▸ Aim of the task:
Return the run of lines below that opens with the line containing "(([s.fw.rlkNew, s.fw.rlkOld].filterMap (fun" and closes with the line containing "def rlkOf (s", keeping each one exact.

▸ Source data:
┏━━
-- ==== Sys2Proof/Machine/LinkOps.lean ====
section
/-!
DEFINITION. Machine/LinkOps.lean: what the commands of a link share: its state and lanes (R329 to R338), its control blocks (R328),
its keys (R342, R398, R399), and leaving its state for DOWN (R332).
-/
namespace Sys2Proof.Machine
open Sys2Proof

/-! ### State of a link and its lanes -/

/-- The running state of port half `h`. -/
def linkRun (s : State) (h : Nat) : LinkRun := (findKey s.link.runs h).getD {}
/-- The running state of port half `h` set. -/
def setLink (s : State) (h : Nat) (r : LinkRun) : State := { s with link := { s.link with runs := putKey s.link.runs h {} r } }
/-- The running state of physical lane `l`. -/
def laneRun (s : State) (l : Nat) : LaneRun := (findKey s.link.lanes l).getD {}
/-- The running state of physical lane `l` set. -/
def setLane (s : State) (l : Nat) (r : LaneRun) : State := { s with link := { s.link with lanes := putKey s.link.lanes l {} r } }

/-- STATE of the link of half `h`: 0 DOWN, 1 TRAINING, 2 KEYING, 3 UP, 4 TEST. -/
def linkState (s : State) (h : Nat) : Nat := rd s (Reg.PORT.LINK_STATUS.STATE (h / 2) (h % 2))
/-- Half `h` exists (R331). -/
def halfIs (s : State) (h : Nat) : Bool := decide (h < 256) && (h % 2 == 0 || isSplit s (h / 2))
/-- The lanes of half `h`, by index in the port (R331). -/
def halfLanes (s : State) (h : Nat) : List Nat :=
  if isSplit s (h / 2) then (List.range 4).map (fun l => 4 * (h % 2) + l) else List.range 8
/-- The half that lane `l` of port `p` belongs to. -/
def laneHalf (s : State) (p l : Nat) : Nat := if isSplit s p then 2 * p + l / 4 else 2 * p

/-- STATE of lane `l` of port `p`: 0 DOWN, 1 TRAINING, 2 ACTIVE, 3 IDLE, 4 RETRAINING, 5 RETIRED, 6 TEST. -/
def laneState (s : State) (p l : Nat) : Nat := rd s (Reg.PORT.LANE_STATUS.STATE p l)
/-- STATE of a lane set. -/
def setLaneState (s : State) (p l v : Nat) : State := wr s (Reg.PORT.LANE_STATUS.STATE p l) v

/-- The mask of a list of lanes. -/
def maskOf (l : List Nat) : Nat := packBits (l.map (fun i => (i, 1, 1)))
/-- The lanes of a mask. -/
def lanesOf (m : Nat) : List Nat := (List.range 8).filter (fun i => bitAt m i)

/-- The largest width of R330 that `n` good pairs allow; 0 for none. -/
def widthFor (split : Bool) (n : Nat) : Nat :=
  ((if split then [4, 2, 1] else [8, 6, 4, 2, 1]).find? (fun w => decide (w ≤ n))).getD 0

/-- MIN_WIDTH of a port. -/
def minWidth (s : State) (p : Nat) : Nat := rd s (Reg.PORT.PORT_CFG.MIN_WIDTH p)

/-- The active set of R330 over good pairs: the lowest-indexed, as many as the width; none below MIN_WIDTH. -/
def activeSet (s : State) (h : Nat) (good : List Nat) : List Nat :=
  let w := widthFor (isSplit s (h / 2)) good.length
  if w = 0 ∨ w < minWidth s (h / 2) then [] else good.take w

/-- Lanes of half `h` that carry or may carry the stripe: ACTIVE or IDLE, and with no fault that a width change is to take out. -/
def goodLanes (s : State) (h : Nat) : List Nat :=
  (halfLanes s h).filter (fun l => (laneState s (h / 2) l == 2 || laneState s (h / 2) l == 3) && !(laneRun s (8 * (h / 2) + l)).leaving)
/-- Lane `l` of port `p` is RETIRED; in TEST its STATE does not show it (R339). -/
def laneRetired (s : State) (p l : Nat) : Bool := laneState s p l == 5 || (laneRun s (8 * p + l)).retired
/-- Lanes of half `h` that are not RETIRED. -/
def keptLanes (s : State) (h : Nat) : List Nat := (halfLanes s h).filter (fun l => !laneRetired s (h / 2) l)
/-- ACTIVE_LANES of half `h`. -/
def activeMask (s : State) (h : Nat) : Nat := rd s (Reg.PORT.LINK_STATUS.ACTIVE_LANES (h / 2) (h % 2))

/-- The active set put in force: WIDTH, ACTIVE_LANES and the lanes' states and logical indices (R329, R330). A pair of the set that has been
RETIRED since it was agreed on carries nothing. -/
def applySet (s : State) (h : Nat) (set : List Nat) : State :=
  let p := h / 2
  let s := (halfLanes s h).foldl (fun s l =>
    if set.contains l then wr (if laneState s p l = 3 then setLaneState s p l 2 else s) (Reg.PORT.LANE_STATUS.LOGICAL p l) (set.idxOf l)
    else if laneState s p l = 2 then setLaneState s p l 3 else s) s
  wrs s [(Reg.PORT.LINK_STATUS.WIDTH p (h % 2), set.length), (Reg.PORT.LINK_STATUS.ACTIVE_LANES p (h % 2), maskOf set)]

/-! ### Link control blocks (R328) -/

/-- A link control block with its CRC. -/
def mkLcb (ltype mark a b c : Nat) : Nat :=
  let n := packBits [(0, 8, ltype), (8, 8, mark), (32, 64, a), (96, 64, b), (160, 64, c)]
  n ||| (crc32c (leBytes 28 n) <<< 224)

/-- A received block of type `t` whose CRC holds. -/
def lcbIs (n : BitVec 256) (t : Nat) : Bool :=
  bits n.toNat 0 8 == t && bits n.toNat 224 32 == crc32c (leBytes 28 n.toNat)

/-- The alignment marker of lane `l` of half `h` (R327); its BIP-8 is over bits that the model does not follow, a free value (log entry 65). -/
def markerBits (s : State) (h l : Nat) : Nat :=
  packBits [(0, 256, Config.markerPattern l), (256, 3, l), (259, 7, h / 2), (266, 12, serviceId s), (278, 8, peekFree s)]

/-- Alignment markers sent on lanes `ls` of half `h`; the stripe restarts at logical lane 0 (R326, R327). -/
def sendMarkers (s : State) (h : Nat) (ls : List Nat) : State :=
  let s := ls.foldl (fun s l => takeFree (emitOut s (.marker h l (markerBits s h l)))) s
  setLink s h { linkRun s h with striped := 0 }

/-- A block sent on half `h`. -/
def sendLcb (s : State) (h ltype mark a b c : Nat) : State := emitOut s (.lcb h (mkLcb ltype mark a b c))

/-! ### Width requests (R333) -/

/-- Fabric time at which the kerf of tick `t` starts: slot 62. -/
def kerfStart (t : Nat) : Nat := 4096 * t + 62 * 64

/-- The first tick whose kerf starts at least 16,384 ftu from now. -/
def widthTarget (s : State) : Nat := (s.time.toNat + 16384 + 4095 - 3968) / 4096

/-- A WIDTH_REQ for lanes `mask` sent, the `tries`-th in a row. -/
def sendWidthReq (s : State) (h mask tries : Nat) : State :=
  let r := linkRun s h
  let t := widthTarget s
  let s := setLink s h { r with req := some ⟨r.reqNo, mask, t, tries⟩, reqNo := (r.reqNo + 1) % 256 }
  sendLcb s h 2 0 (mask + 256 * r.reqNo) t 0

/-- A link that is UP and whose good pairs give another active set asks for it, unless a change is under way. -/
def wantWidth (s : State) (h : Nat) : State :=
  let r := linkRun s h
  let set := activeSet s h (goodLanes s h)
  if linkState s h = 3 ∧ r.req.isNone ∧ r.agreed.isNone ∧ r.paused = false ∧ set ≠ [] ∧ maskOf set ≠ activeMask s h then
    sendWidthReq s h (maskOf set) 1
  else s

/-! ### Keys (R342, R399) -/

/-- An AES key or salt of key number `r` in the direction of transmitter `tx`. -/
def linkKey (prk : List Byte) (tx r : Nat) : Nat :=
  ofLeBytes (Config.hkdfExpand 384 prk (ascii "vovis link key" ++ leBytes 2 tx ++ leBytes 4 r) 32)
/-- The salt of the direction of transmitter `tx`. -/
def linkSalt (prk : List Byte) (tx : Nat) : Nat := ofLeBytes (Config.hkdfExpand 384 prk (ascii "vovis link salt" ++ leBytes 2 tx) 4)

/-- Key and nonce of the frame with counter `c` (R85): the bootstrap key is 32 zero bytes with salt 0. -/
def frameKey (prk : Option (List Byte)) (tx r c : Nat) : Nat × Nat :=
  match prk with
  | some k => (linkKey k tx r, linkSalt k tx + c * 2 ^ 32)
  | none => (0, c * 2 ^ 32)

/-- The SENDER_ID of the peer of half `h`, from the markers of its lanes that are not RETIRED (R327). -/
def peerSender (s : State) (h : Nat) : Nat :=
  (((keptLanes s h).filterMap (fun l => (laneRun s (8 * (h / 2) + l)).marker)).head?.map (fun m => m.2.2)).getD 0

/-- The generation held by both sides, the highest (R399); `gs` are the peer's. -/
def commonGen (s : State) (gs : List Nat) : Nat :=
  (([s.fw.rlkNew, s.fw.rlkOld].filterMap (fun k => k.map (fun x => x.1))).filter (fun g => g != 0 && gs.contains g)).foldl max 0

/-- The rack link key of generation `g`. -/
def rlkOf (s : State) (g : Nat) : List Byte :=
  (([s.fw.rlkNew, s.fw.rlkOld].filterMap id).find? (fun k => k.1 == g)).map (fun k => k.2) |>.getD []

/-- The link generation of half `h`: the highest that both sides hold now; 0 where there is none. -/
def linkGen (s : State) (h : Nat) : Nat := match (linkRun s h).peer with | some p => commonGen s p.1 | none => 0

/-- Key 0 taken into use once the offers of R399 allow it: an own-nonce echo received, 16 echoing offers sent, and a common generation held. -/
def trySwitch (s : State) (h : Nat) : State :=
  let r := linkRun s h
  match r.peer with
  | some (gs, id, nonce) =>
    let g := commonGen s gs
    if linkState s h = 2 ∧ !procAway s 0 ∧ r.prk.isNone ∧ r.matched ∧ 16 ≤ r.echoes ∧ g ≠ 0 then
      let salt := if serviceId s < id then r.nonce ++ nonce else nonce ++ r.nonce
      let s := setLink s h { r with prk := some (Config.hkdfExtract salt (rlkOf s g)), txR := 0, rxR := 0, txAt := s.now, rxAt := s.now, txFrames := 0, rxFrames := 0 }
      wrs s [(Reg.PORT.KEY_STATUS.TX_FRAMES_KEY (h / 2) (h % 2), 0), (Reg.PORT.KEY_STATUS.KEY_AGE_S (h / 2) (h % 2), 0),
        (Reg.PORT.KEY_STATUS.NEXT_READY (h / 2) (h % 2), 0), (Reg.PORT.LINK_STATUS.KEY_SEQ (h / 2) (h % 2), 0)]
    else s
  | none => s

/-! ### Leaving for DOWN (R332) -/

/-- Port-down work is due for half `h` (R125). -/
def portIsDown (s : State) (h : Nat) : State := { s with sw := { s.sw with down := if s.sw.down.contains h then s.sw.down else h :: s.sw.down } }

/-- The link of half `h` goes DOWN with a cause (R332): keys and nonce erased (R399), lanes off, an attempt barred for 1 s where it was in
TRAINING, port-down work due where a loss takes it from UP (R125), and a LINK record (R360). -/
def linkDown (s : State) (h cause outcome : Nat) : State :=
  let p := h / 2
  let i := h % 2
  if linkState s h = 0 then s
  else
    let width := rd s (Reg.PORT.LINK_STATUS.WIDTH p i)
    let bar := if linkState s h = 1 then some (s.now + secs 1) else none
    let s := if linkState s h = 3 ∧ cause ≠ 1 then portIsDown s h else s
    let s := wrs s [(Reg.PORT.LINK_STATUS.STATE p i, 0), (Reg.PORT.LINK_STATUS.WIDTH p i, 0), (Reg.PORT.LINK_STATUS.ACTIVE_LANES p i, 0),
      (Reg.PORT.LINK_STATUS.KEY_SEQ p i, 0), (Reg.PORT.LINK_STATUS.DOWN_CAUSE p i, cause), (Reg.PORT.KEY_STATUS.NEXT_READY p i, 0)]
    let s := (halfLanes s h).foldl (fun s l =>
      setLane (setLaneState s p l (if laneRetired s p l then 5 else 0)) (8 * p + l) { laneRun s (8 * p + l) with retrainAt := none, leaving := false, retired := false }) s
    let s := setLink s h { since := s.now, bar := bar, reqNo := (linkRun s h).reqNo }
    let s := { s with link := { s.link with jigWidth := delKey s.link.jigWidth p } }
    report s p 0x03 cause outcome (packBits [(0, 7, p), (7, 1, i)]) width

/-- The links of port `p` whose state `f` picks go DOWN with cause STOPPED (R332). -/
def portLinksDown (s : State) (p : Nat) (f : Nat → Bool) : State :=
  [2 * p, 2 * p + 1].foldl (fun s h => if f (linkState s h) then linkDown s h 1 0 else s) s

/-- PORT `p` leaves STOPPING, or is RETIRED, and its links go DOWN (R332). With `flush` its work is flushed as on port-down, on every half it
has (R29, R125); a drained port has nothing left to flush, and what still arrives on it is cut and its credit cleared (R112, R121; DEDUCED,
log entry 65). -/
def portOff (s : State) (p : Nat) (flush : Bool) : State :=
  let up := [2 * p, 2 * p + 1].filter (fun h => linkState s h == 3)
  let s := portLinksDown s p (fun _ => true)
  if flush then (halvesOf s p).foldl portIsDown s else up.foldl (fun s h => clearCredit (cutArrivals s h) h) s

/-- Every half of port `p` that has fewer than MIN_WIDTH pairs that are not RETIRED (R337). -/
def portDead (s : State) (p : Nat) : Bool :=
  ((if isSplit s p then [2 * p, 2 * p + 1] else [2 * p])).all (fun h => decide ((keptLanes s h).length < minWidth s p))

end Sys2Proof.Machine
end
┗━━
▸ The answer:
  (([s.fw.rlkNew, s.fw.rlkOld].filterMap (fun k => k.map (fun x => x.1))).filter (fun g => g != 0 && gs.contains g)).foldl max 0

/-- The rack link key of generation `g`. -/
def rlkOf (s : State) (g : Nat) : List Byte :=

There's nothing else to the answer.